Exercise brief:
Only certain lines below are wanted: those starting at the line containing "(∀ a, 0x50000000" and ending at the line containing "exec (.apllCal ring)", both included, each retyped exactly.

Recorded data
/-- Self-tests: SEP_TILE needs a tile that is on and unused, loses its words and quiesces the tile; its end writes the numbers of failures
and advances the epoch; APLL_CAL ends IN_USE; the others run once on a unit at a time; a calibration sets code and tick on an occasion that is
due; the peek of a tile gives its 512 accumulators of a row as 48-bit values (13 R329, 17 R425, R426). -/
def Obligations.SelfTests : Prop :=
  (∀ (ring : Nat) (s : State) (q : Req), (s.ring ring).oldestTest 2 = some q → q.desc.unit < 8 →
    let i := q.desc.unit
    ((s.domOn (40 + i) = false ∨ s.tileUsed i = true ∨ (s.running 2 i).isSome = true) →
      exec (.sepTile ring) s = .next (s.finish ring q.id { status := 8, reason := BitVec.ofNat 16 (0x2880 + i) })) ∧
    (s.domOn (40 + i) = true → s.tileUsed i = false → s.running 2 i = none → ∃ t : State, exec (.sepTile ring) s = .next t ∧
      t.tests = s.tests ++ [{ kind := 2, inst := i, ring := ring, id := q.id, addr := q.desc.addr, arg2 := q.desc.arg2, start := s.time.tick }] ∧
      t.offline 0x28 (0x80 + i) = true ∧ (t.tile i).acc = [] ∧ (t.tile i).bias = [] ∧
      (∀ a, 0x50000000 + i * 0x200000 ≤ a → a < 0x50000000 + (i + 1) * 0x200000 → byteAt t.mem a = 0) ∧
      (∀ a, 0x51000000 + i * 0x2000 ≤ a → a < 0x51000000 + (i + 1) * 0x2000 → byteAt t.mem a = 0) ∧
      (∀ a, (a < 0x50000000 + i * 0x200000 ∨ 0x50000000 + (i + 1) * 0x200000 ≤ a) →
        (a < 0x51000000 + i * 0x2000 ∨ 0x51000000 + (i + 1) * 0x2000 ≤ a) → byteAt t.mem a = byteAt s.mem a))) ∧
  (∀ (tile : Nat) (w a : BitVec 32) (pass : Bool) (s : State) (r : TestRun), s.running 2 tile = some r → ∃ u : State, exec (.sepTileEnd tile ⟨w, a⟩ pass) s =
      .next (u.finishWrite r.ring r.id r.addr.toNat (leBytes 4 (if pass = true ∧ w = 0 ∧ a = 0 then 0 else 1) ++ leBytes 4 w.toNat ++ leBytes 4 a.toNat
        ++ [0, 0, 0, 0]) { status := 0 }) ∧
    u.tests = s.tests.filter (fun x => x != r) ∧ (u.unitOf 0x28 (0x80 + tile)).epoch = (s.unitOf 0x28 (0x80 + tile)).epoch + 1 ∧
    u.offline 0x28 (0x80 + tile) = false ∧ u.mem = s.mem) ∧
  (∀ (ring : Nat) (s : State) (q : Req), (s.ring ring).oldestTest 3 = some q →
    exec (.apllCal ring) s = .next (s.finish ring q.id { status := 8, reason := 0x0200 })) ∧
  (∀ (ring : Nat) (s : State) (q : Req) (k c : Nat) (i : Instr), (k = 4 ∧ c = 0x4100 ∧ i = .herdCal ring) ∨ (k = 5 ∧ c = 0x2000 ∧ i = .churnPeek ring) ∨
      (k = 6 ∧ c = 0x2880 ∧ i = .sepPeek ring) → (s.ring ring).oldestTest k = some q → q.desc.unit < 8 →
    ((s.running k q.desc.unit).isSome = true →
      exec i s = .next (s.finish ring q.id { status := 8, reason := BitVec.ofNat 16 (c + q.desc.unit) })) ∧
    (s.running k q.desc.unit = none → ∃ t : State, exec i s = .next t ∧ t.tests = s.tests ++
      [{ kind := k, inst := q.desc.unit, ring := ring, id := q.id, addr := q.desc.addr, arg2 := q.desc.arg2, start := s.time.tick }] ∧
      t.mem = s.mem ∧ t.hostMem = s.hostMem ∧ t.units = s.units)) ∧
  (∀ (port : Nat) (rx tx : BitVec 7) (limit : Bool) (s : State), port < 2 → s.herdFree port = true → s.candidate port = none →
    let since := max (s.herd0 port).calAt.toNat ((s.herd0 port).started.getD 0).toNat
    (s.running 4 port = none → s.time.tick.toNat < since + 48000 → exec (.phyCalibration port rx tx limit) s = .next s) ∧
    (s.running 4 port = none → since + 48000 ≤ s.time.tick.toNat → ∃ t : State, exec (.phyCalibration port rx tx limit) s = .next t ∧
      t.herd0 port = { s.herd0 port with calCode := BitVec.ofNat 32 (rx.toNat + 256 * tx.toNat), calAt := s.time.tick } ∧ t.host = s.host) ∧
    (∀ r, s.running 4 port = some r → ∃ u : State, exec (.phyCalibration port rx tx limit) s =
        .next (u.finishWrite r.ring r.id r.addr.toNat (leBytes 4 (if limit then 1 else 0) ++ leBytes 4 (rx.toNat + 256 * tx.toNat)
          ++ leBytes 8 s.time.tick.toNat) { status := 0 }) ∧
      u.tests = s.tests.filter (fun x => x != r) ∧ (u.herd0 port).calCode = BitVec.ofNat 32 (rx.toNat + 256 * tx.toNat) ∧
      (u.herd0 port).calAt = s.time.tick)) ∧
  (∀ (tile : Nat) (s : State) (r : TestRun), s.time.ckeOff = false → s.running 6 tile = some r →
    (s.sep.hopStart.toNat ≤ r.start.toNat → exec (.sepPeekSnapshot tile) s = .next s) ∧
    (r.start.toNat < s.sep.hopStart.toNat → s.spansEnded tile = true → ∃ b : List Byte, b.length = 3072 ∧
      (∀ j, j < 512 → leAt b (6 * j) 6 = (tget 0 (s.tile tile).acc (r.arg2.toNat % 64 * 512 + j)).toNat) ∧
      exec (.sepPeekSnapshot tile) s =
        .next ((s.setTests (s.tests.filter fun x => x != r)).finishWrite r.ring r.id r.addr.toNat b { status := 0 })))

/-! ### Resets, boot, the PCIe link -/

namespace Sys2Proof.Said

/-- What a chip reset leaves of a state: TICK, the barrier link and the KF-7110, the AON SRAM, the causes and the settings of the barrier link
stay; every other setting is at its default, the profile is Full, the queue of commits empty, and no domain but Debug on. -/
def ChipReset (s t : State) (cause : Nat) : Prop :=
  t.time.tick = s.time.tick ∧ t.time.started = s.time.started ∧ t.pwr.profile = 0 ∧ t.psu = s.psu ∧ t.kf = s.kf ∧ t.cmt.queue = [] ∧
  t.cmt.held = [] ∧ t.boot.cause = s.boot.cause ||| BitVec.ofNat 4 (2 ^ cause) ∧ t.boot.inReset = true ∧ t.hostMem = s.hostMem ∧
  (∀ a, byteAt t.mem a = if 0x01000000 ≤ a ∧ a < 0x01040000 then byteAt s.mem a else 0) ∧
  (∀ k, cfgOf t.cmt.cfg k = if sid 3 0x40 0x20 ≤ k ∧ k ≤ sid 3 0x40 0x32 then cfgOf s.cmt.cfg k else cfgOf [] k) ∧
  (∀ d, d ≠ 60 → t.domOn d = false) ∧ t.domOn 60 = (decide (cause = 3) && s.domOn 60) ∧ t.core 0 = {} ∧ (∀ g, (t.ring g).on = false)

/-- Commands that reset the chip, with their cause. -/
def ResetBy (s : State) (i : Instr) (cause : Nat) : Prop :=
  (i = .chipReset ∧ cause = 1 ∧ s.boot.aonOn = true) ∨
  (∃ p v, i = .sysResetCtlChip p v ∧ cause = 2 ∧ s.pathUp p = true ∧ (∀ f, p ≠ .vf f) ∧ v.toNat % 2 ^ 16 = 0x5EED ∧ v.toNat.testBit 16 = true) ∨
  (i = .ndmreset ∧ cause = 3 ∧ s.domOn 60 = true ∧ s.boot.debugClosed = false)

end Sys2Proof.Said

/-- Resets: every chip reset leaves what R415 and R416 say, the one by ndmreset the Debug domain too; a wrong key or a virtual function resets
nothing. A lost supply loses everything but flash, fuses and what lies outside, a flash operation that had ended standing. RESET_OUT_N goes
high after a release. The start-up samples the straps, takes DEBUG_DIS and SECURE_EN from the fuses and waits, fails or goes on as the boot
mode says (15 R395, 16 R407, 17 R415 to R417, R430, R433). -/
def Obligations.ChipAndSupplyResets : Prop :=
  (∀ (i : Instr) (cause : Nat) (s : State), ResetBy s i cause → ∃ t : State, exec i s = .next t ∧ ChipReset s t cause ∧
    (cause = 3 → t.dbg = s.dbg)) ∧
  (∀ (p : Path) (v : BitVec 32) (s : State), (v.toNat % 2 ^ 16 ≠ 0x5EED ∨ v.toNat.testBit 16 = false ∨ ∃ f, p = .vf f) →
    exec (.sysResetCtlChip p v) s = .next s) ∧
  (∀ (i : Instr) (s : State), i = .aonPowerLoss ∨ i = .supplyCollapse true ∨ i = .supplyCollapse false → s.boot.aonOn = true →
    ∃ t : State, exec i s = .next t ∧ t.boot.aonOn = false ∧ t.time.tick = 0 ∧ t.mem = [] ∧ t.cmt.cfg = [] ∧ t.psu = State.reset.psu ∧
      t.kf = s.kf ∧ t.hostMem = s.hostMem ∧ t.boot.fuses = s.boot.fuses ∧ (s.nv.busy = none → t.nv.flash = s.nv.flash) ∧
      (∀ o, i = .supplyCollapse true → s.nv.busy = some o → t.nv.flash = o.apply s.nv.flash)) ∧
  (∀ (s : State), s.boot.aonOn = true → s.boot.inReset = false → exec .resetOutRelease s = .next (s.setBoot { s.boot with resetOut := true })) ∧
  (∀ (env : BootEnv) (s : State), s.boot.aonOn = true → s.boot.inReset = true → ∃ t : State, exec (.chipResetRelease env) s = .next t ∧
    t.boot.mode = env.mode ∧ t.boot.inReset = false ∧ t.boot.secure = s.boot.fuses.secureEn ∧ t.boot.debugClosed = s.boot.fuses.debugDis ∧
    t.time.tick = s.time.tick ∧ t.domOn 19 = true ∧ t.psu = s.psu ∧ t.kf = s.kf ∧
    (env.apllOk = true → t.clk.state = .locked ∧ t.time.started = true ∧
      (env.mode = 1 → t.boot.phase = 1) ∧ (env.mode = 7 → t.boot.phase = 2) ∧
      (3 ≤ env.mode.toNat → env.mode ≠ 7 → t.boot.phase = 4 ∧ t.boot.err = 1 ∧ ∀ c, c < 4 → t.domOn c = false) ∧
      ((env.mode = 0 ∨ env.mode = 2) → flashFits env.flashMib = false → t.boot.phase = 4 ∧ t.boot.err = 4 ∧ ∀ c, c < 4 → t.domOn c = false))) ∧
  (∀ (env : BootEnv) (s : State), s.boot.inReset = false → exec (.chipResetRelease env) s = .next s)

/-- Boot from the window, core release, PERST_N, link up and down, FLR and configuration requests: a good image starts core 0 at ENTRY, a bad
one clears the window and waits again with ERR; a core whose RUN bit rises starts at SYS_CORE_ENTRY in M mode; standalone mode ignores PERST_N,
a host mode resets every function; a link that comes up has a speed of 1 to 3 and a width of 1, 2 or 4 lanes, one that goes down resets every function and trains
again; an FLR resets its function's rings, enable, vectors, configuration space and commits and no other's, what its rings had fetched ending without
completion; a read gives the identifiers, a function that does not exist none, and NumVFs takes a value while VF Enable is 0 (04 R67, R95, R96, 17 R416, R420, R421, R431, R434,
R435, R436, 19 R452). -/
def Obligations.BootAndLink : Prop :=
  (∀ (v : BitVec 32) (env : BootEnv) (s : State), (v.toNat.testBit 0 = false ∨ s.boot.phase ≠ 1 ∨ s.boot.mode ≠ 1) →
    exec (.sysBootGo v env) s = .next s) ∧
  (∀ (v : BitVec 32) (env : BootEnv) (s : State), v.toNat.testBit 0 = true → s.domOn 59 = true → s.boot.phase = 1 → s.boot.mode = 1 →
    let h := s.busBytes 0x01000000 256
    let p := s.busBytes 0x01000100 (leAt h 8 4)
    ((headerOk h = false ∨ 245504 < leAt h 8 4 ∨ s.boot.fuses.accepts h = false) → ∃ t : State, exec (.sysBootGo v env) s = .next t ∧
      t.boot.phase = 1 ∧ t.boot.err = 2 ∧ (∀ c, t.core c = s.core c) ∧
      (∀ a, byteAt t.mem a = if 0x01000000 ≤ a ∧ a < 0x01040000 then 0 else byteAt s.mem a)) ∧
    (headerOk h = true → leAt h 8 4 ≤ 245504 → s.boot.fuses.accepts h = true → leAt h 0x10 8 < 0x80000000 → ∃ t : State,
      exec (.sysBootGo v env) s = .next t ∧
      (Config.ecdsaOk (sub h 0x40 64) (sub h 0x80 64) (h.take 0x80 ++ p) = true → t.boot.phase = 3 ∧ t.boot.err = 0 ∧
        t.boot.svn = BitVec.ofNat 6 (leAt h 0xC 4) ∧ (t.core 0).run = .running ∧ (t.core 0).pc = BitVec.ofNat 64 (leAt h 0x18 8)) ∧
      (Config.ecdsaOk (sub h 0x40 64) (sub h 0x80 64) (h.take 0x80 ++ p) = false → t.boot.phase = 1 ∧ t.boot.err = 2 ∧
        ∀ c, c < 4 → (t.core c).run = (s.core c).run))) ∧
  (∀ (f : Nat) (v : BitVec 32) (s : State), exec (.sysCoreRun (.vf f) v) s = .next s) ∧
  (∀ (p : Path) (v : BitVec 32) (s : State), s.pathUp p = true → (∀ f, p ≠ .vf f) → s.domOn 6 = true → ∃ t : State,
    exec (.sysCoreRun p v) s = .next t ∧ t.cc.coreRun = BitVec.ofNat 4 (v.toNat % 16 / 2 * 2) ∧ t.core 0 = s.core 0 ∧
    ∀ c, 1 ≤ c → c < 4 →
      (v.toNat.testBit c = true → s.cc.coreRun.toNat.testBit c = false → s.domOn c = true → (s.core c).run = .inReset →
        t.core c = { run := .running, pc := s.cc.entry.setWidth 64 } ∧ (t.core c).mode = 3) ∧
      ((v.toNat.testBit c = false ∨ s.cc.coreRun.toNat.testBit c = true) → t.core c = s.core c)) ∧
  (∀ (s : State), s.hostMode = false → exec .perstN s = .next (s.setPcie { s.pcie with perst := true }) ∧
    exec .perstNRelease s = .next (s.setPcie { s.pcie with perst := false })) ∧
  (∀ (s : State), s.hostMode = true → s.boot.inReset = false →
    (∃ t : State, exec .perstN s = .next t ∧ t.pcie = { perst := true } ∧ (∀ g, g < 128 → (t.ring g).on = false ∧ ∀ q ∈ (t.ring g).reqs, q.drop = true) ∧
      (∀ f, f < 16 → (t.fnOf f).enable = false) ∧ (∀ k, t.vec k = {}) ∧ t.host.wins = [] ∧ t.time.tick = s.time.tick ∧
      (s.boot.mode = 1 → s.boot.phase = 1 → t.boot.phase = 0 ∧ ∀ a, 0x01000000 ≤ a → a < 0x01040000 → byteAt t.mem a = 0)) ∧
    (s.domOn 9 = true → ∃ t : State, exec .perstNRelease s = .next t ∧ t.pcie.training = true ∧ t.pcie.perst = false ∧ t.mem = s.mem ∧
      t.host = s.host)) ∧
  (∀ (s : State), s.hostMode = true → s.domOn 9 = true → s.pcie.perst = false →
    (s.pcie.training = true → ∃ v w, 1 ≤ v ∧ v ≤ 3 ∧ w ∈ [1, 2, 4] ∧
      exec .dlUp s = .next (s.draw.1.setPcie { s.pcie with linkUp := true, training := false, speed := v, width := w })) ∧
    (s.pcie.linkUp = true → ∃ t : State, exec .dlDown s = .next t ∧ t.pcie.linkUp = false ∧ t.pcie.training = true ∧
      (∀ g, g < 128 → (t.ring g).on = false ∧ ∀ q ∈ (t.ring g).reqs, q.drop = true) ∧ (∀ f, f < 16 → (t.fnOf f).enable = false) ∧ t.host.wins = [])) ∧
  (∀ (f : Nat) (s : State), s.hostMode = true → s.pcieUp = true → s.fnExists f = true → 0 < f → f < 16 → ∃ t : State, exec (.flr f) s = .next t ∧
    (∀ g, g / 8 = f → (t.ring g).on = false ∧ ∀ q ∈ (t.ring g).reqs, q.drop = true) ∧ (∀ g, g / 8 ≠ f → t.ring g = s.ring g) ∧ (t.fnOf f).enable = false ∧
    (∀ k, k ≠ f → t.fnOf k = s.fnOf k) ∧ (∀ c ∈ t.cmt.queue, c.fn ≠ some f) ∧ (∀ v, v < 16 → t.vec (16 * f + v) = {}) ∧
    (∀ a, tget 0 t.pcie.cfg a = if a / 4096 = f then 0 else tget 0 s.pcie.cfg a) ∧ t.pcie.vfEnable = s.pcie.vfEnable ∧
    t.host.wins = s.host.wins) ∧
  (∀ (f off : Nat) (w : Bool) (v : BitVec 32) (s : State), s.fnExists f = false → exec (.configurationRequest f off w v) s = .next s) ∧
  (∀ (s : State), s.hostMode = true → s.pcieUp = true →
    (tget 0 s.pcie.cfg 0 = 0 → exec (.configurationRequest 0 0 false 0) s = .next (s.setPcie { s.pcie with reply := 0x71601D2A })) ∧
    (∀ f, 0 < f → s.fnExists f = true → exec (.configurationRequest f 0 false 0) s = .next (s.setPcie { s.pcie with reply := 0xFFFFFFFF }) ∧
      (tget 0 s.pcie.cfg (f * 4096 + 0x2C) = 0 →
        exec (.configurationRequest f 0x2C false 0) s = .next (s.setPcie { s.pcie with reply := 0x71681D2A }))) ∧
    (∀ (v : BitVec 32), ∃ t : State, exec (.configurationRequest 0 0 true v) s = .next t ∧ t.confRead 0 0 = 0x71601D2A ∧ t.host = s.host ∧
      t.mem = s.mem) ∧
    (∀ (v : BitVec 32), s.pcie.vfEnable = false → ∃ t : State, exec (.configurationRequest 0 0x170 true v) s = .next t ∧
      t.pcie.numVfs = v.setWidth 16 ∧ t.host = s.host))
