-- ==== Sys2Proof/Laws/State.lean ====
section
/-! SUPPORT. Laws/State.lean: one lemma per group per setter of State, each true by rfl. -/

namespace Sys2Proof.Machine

Problem solution:
      (∀ a, 0x50000000 + i * 0x200000 ≤ a → a < 0x50000000 + (i + 1) * 0x200000 → byteAt t.mem a = 0) ∧
      (∀ a, 0x51000000 + i * 0x2000 ≤ a → a < 0x51000000 + (i + 1) * 0x2000 → byteAt t.mem a = 0) ∧
      (∀ a, (a < 0x50000000 + i * 0x200000 ∨ 0x50000000 + (i + 1) * 0x200000 ≤ a) →
        (a < 0x51000000 + i * 0x2000 ∨ 0x51000000 + (i + 1) * 0x2000 ≤ a) → byteAt t.mem a = byteAt s.mem a))) ∧
  (∀ (tile : Nat) (w a : BitVec 32) (pass : Bool) (s : State) (r : TestRun), s.running 2 tile = some r → ∃ u : State, exec (.sepTileEnd tile ⟨w, a⟩ pass) s =
      .next (u.finishWrite r.ring r.id r.addr.toNat (leBytes 4 (if pass = true ∧ w = 0 ∧ a = 0 then 0 else 1) ++ leBytes 4 w.toNat ++ leBytes 4 a.toNat
        ++ [0, 0, 0, 0]) { status := 0 }) ∧
    u.tests = s.tests.filter (fun x => x != r) ∧ (u.unitOf 0x28 (0x80 + tile)).epoch = (s.unitOf 0x28 (0x80 + tile)).epoch + 1 ∧
    u.offline 0x28 (0x80 + tile) = false ∧ u.mem = s.mem) ∧
  (∀ (ring : Nat) (s : State) (q : Req), (s.ring ring).oldestTest 3 = some q →
    exec (.apllCal ring) s = .next (s.finish ring q.id { status := 8, reason := 0x0200 })) ∧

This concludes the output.